● Your goal: Search the data for the string "lMbapFrame" and copy each line where it turns up.

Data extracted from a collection
═══
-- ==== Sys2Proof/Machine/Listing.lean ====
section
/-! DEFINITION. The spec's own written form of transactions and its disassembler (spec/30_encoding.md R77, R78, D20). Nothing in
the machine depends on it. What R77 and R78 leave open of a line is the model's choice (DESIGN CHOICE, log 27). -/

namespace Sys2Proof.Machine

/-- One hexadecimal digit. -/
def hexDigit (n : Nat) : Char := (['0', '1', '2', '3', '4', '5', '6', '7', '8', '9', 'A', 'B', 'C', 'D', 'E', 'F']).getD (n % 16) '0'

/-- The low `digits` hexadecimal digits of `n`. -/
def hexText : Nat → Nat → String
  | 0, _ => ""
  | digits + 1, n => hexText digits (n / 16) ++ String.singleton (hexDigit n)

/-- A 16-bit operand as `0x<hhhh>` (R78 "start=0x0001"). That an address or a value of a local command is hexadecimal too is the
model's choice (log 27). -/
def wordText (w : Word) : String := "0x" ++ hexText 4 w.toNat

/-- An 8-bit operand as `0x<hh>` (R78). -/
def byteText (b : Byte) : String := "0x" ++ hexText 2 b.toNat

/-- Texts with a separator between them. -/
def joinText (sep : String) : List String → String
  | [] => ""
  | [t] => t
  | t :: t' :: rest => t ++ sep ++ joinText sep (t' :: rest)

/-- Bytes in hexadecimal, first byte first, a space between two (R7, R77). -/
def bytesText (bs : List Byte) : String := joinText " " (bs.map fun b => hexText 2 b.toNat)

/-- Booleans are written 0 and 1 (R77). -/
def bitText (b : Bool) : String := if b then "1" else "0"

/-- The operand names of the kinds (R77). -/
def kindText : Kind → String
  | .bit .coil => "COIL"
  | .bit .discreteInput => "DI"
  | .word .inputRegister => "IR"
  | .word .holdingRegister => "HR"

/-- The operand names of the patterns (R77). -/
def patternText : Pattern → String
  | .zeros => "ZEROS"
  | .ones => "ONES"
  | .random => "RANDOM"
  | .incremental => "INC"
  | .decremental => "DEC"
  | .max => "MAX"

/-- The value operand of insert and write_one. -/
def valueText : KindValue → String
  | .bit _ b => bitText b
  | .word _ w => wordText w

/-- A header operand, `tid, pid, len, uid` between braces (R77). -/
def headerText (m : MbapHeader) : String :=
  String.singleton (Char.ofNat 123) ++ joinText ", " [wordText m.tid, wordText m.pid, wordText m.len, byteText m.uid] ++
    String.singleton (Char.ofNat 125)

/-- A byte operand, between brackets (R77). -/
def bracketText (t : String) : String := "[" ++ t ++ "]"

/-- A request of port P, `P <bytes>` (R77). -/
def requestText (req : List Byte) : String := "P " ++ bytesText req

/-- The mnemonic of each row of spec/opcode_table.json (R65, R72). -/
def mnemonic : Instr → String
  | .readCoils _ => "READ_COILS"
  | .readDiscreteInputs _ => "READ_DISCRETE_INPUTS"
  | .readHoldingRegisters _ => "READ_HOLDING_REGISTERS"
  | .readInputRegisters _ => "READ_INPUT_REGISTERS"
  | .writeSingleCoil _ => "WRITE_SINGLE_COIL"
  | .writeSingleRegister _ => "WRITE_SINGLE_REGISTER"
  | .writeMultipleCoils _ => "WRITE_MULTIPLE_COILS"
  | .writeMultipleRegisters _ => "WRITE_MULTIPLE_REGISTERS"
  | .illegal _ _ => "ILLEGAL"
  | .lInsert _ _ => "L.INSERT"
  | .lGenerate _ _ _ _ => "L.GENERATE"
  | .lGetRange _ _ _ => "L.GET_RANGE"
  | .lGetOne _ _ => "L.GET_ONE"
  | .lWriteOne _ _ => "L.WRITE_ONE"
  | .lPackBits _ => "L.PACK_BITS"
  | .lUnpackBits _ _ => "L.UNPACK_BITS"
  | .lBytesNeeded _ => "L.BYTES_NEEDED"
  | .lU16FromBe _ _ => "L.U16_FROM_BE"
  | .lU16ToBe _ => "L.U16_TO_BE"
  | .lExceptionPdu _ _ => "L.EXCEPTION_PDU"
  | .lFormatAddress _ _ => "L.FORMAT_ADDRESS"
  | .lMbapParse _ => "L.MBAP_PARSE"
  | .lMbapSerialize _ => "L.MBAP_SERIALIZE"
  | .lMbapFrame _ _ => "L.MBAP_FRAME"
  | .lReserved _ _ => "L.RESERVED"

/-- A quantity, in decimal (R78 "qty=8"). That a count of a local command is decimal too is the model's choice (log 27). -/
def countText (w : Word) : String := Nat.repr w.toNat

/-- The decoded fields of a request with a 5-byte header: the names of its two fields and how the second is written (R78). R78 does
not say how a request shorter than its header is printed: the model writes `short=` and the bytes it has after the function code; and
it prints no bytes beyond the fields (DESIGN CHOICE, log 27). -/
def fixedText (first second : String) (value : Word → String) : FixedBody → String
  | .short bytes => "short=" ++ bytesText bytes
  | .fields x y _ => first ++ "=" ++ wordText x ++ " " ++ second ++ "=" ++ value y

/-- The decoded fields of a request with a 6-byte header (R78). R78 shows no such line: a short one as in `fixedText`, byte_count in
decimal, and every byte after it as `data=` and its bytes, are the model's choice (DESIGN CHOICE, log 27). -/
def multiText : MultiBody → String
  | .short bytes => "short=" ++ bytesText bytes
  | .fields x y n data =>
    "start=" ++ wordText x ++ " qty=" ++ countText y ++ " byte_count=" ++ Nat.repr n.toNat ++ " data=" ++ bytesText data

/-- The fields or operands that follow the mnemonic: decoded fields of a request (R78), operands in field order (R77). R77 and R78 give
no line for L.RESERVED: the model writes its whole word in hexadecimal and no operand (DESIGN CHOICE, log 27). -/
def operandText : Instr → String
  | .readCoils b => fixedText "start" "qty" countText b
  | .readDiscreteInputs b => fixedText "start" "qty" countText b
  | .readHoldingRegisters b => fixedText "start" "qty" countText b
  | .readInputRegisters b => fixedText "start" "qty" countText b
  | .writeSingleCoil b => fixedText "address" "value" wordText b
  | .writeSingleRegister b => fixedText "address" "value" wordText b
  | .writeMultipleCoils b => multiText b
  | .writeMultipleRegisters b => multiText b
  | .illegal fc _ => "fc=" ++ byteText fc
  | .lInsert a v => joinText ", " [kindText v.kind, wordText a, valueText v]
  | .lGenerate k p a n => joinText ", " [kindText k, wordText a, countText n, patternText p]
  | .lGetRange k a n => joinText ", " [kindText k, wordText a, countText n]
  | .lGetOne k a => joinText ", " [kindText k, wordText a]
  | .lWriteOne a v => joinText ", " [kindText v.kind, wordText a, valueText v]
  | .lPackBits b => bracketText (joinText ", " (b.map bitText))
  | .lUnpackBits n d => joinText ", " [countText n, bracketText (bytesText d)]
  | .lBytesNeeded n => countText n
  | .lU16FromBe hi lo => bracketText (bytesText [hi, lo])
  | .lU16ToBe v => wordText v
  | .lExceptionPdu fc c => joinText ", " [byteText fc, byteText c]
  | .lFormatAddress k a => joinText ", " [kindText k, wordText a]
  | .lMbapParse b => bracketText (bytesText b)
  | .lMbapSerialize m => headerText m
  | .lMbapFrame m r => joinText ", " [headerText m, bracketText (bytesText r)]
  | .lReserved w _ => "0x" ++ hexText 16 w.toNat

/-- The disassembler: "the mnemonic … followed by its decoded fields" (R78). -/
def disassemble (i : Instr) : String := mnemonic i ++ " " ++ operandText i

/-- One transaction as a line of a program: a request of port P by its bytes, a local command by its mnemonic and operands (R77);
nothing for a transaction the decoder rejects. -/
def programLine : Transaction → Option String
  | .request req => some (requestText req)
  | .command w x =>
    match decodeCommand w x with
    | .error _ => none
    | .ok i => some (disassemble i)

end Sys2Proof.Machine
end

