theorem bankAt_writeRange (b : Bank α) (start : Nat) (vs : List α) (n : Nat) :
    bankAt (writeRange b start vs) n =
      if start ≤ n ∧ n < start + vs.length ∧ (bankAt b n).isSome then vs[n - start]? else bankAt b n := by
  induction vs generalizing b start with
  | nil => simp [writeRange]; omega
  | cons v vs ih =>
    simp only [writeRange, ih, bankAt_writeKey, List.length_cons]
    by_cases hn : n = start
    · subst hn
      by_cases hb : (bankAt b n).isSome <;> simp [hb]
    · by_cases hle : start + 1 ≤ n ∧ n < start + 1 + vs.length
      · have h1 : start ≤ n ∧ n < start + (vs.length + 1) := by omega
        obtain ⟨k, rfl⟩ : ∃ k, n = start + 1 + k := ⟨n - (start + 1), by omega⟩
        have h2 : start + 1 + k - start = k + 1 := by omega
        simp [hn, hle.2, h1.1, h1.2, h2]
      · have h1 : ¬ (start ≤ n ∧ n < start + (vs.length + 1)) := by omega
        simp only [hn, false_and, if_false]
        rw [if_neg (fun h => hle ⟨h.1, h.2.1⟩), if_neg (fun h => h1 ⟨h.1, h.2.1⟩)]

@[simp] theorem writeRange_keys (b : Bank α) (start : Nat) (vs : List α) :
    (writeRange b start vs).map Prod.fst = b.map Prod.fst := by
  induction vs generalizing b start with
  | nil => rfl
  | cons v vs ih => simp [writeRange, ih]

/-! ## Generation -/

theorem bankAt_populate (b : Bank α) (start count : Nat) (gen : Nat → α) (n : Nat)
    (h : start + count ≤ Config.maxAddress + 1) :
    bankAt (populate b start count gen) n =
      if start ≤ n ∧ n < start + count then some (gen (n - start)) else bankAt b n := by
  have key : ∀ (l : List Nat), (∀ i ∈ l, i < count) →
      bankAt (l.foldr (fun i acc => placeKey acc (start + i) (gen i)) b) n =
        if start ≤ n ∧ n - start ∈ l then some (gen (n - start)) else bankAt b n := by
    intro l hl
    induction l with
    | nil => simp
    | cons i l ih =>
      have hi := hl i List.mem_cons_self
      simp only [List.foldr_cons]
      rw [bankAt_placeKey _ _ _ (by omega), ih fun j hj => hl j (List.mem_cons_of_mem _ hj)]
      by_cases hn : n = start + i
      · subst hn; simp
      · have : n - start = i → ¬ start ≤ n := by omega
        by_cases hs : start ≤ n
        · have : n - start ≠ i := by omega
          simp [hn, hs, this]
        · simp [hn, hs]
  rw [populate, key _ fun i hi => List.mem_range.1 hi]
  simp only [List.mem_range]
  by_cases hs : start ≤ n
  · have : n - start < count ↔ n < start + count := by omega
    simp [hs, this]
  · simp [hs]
═══
● Exercise solution:
  | .lMbapFrame _ _ => "L.MBAP_FRAME"
  | .lMbapFrame m r => joinText ", " [headerText m, bracketText (bytesText r)]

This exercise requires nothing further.